Stop the child. On Posix OSs the method sends signal.SIGTERM to the child. On Windows the Win32 API function TerminateProcess() is called to stop the child.

kill()

Kills the child. On Posix OSs the function sends SIGKILL to the child. On Windows kill() is an alias for terminate().

stdin

Standard input stream (StreamWriter), None if the process was created with stdin=None.

stdout

Standard output stream (StreamReader), None if the process was created with stdout=None.

stderr

Standard error stream (StreamReader), None if the process was created with stderr=None.

Warning

Use the communicate() method rather than .stdin.write, .stdout.read or .stderr.read to avoid deadlocks due to streams pausing reading or writing and blocking the child process.

pid

The identifier of the process.

Note that for processes created by the create_subprocess_shell() function, this attribute is the process identifier of the spawned shell.

returncode

Return code of the process when it exited. A None value indicates that the process has not terminated yet.

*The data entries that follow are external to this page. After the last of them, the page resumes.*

-- ==== Sys2Proof/Machine/Flags.lean ====
section
/-! DEFINITION. The arithmetic cores (R101 to R103), the nibble swap (R191) and the flags of SWAP (R192). -/

namespace Sys2Proof.Machine

/-- `v[3:0]`. -/
def lowNibble (v : Byte) : Nat :=
  v.toNat % 16

/-- `v[7:4]`. -/
def highNibble (v : Byte) : Nat :=
  v.toNat / 16

/-- `AddCore` of R101; the two half-carry formulas are the spec's decision D4 (log 11 for `post_result`). -/
def addCore (mode : HcMode) (a v : Byte) : Byte × Flags :=
  let sum := a.toNat + v.toNat
  let res := BitVec.ofNat 8 (sum % 256)
  let h :=
    match mode with
    | .preOperand => decide (lowNibble a + lowNibble v > 0xF)
    | .postResult => decide (lowNibble res + lowNibble v > 0xF)
  (res, ⟨decide (res = 0x00#8), false, h, decide (sum > 0xFF)⟩)

/-- `SubCore` of R102, which marks N = 1 and C = borrow as the spec's own inference (N6); the half carry as in
`addCore`. -/
def subCore (mode : HcMode) (a v : Byte) : Byte × Flags :=
  let res := BitVec.ofNat 8 ((a.toNat + 256 - v.toNat) % 256)
  let h :=
    match mode with
    | .preOperand => decide (lowNibble a < lowNibble v)
    | .postResult => decide (lowNibble res < lowNibble v)
  (res, ⟨decide (res = 0x00#8), true, h, decide (a.toNat < v.toNat)⟩)

/-- `fold` of R103: the inverted fold adds one when the carry flag is clear. -/
def carryFold (mode : CarryFold) (c : Bool) : Nat :=
  match mode with
  | .inverted => if c then 0 else 1
  | .conventional => if c then 1 else 0

/-- `Fold(v)` of R103: eight bits, so 0xFF folded with 1 is 0x00 (D6). -/
def foldOperand (mode : CarryFold) (c : Bool) (v : Byte) : Byte :=
  BitVec.ofNat 8 ((v.toNat + carryFold mode c) % 256)

/-- `Swap(v)` of R191. -/
def swapNibbles (v : Byte) : Byte :=
  BitVec.ofNat 8 (lowNibble v * 16 + highNibble v)

/-- The flags after SWAP (R192). -/
def flagsAfterSwap (mode : SwapFlags) (old : Flags) (res : Byte) : Flags :=
  match mode with
  | .conventional => ⟨decide (res = 0x00#8), false, false, false⟩
  | .preserve => old

end Sys2Proof.Machine
end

A negative value -N indicates that the child was terminated by signal N (Unix only).

18.5.6.6. Subprocess and threads

asyncio supports running subprocesses from different threads, but there are limits:

  • An event loop must run in the main thread
  • The child watcher must be instantiated in the main thread, before executing subprocesses from other threads. Call the get_child_watcher() function in the main thread to instantiate the child watcher.

The asyncio.subprocess.Process class is not thread safe.

18.5.6.7. Subprocess examples

18.5.6.7.1. Subprocess using transport and protocol

Example of a subprocess protocol using to get the output of a subprocess and to wait for the subprocess exit. The subprocess is created by the AbstractEventLoop.subprocess_exec() method:

import asyncio
import sys

class DateProtocol(asyncio.SubprocessProtocol):
    def __init__(self, exit_future):
        self.exit_future = exit_future
        self.output = bytearray()

    def pipe_data_received(self, fd, data):
        self.output.extend(data)

    def process_exited(self):
        self.exit_future.set_result(True)

@asyncio.coroutine
def get_date(loop):
    code = 'import datetime; print(datetime.datetime.now())'
    exit_future = asyncio.Future(loop=loop)

    # Create the subprocess controlled by the protocol DateProtocol,
    # redirect the standard output into a pipe
    create = loop.subprocess_exec(lambda: DateProtocol(exit_future),
                                  sys.executable, '-c', code,
                                  stdin=None, stderr=None)
    transport, protocol = yield from create

    # Wait for the subprocess exit using the process_exited() method
    # of the protocol
    yield from exit_future

    # Close the stdout pipe
    transport.close()

    # Read the output which was collected by the pipe_data_received()
    # method of the protocol
    data = bytes(protocol.output)
    return data.decode('ascii').rstrip()

if sys.platform == "win32":
    loop = asyncio.ProactorEventLoop()
    asyncio.set_event_loop(loop)
else:
    loop = asyncio.get_event_loop()

date = loop.run_until_complete(get_date(loop))
print("Current date: %s" % date)
loop.close()

18.5.6.7.2. Subprocess using streams

Example using the Process class to control the subprocess and the StreamReader class to read from the standard output. The subprocess is created by the create_subprocess_exec() function:

import asyncio.subprocess
import sys

@asyncio.coroutine
def get_date():
    code = 'import datetime; print(datetime.datetime.now())'

    # Create the subprocess, redirect the standard output into a pipe
    create = asyncio.create_subprocess_exec(sys.executable, '-c', code,
                                            stdout=asyncio.subprocess.PIPE)
    proc = yield from create

    # Read one line of output
    data = yield from proc.stdout.readline()
    line = data.decode('ascii').rstrip()

    # Wait for the subprocess exit
    yield from proc.wait()
    return line

if sys.platform == "win32":
    loop = asyncio.ProactorEventLoop()
    asyncio.set_event_loop(loop)
else:
    loop = asyncio.get_event_loop()

date = loop.run_until_complete(get_date())
print("Current date: %s" % date)
loop.close()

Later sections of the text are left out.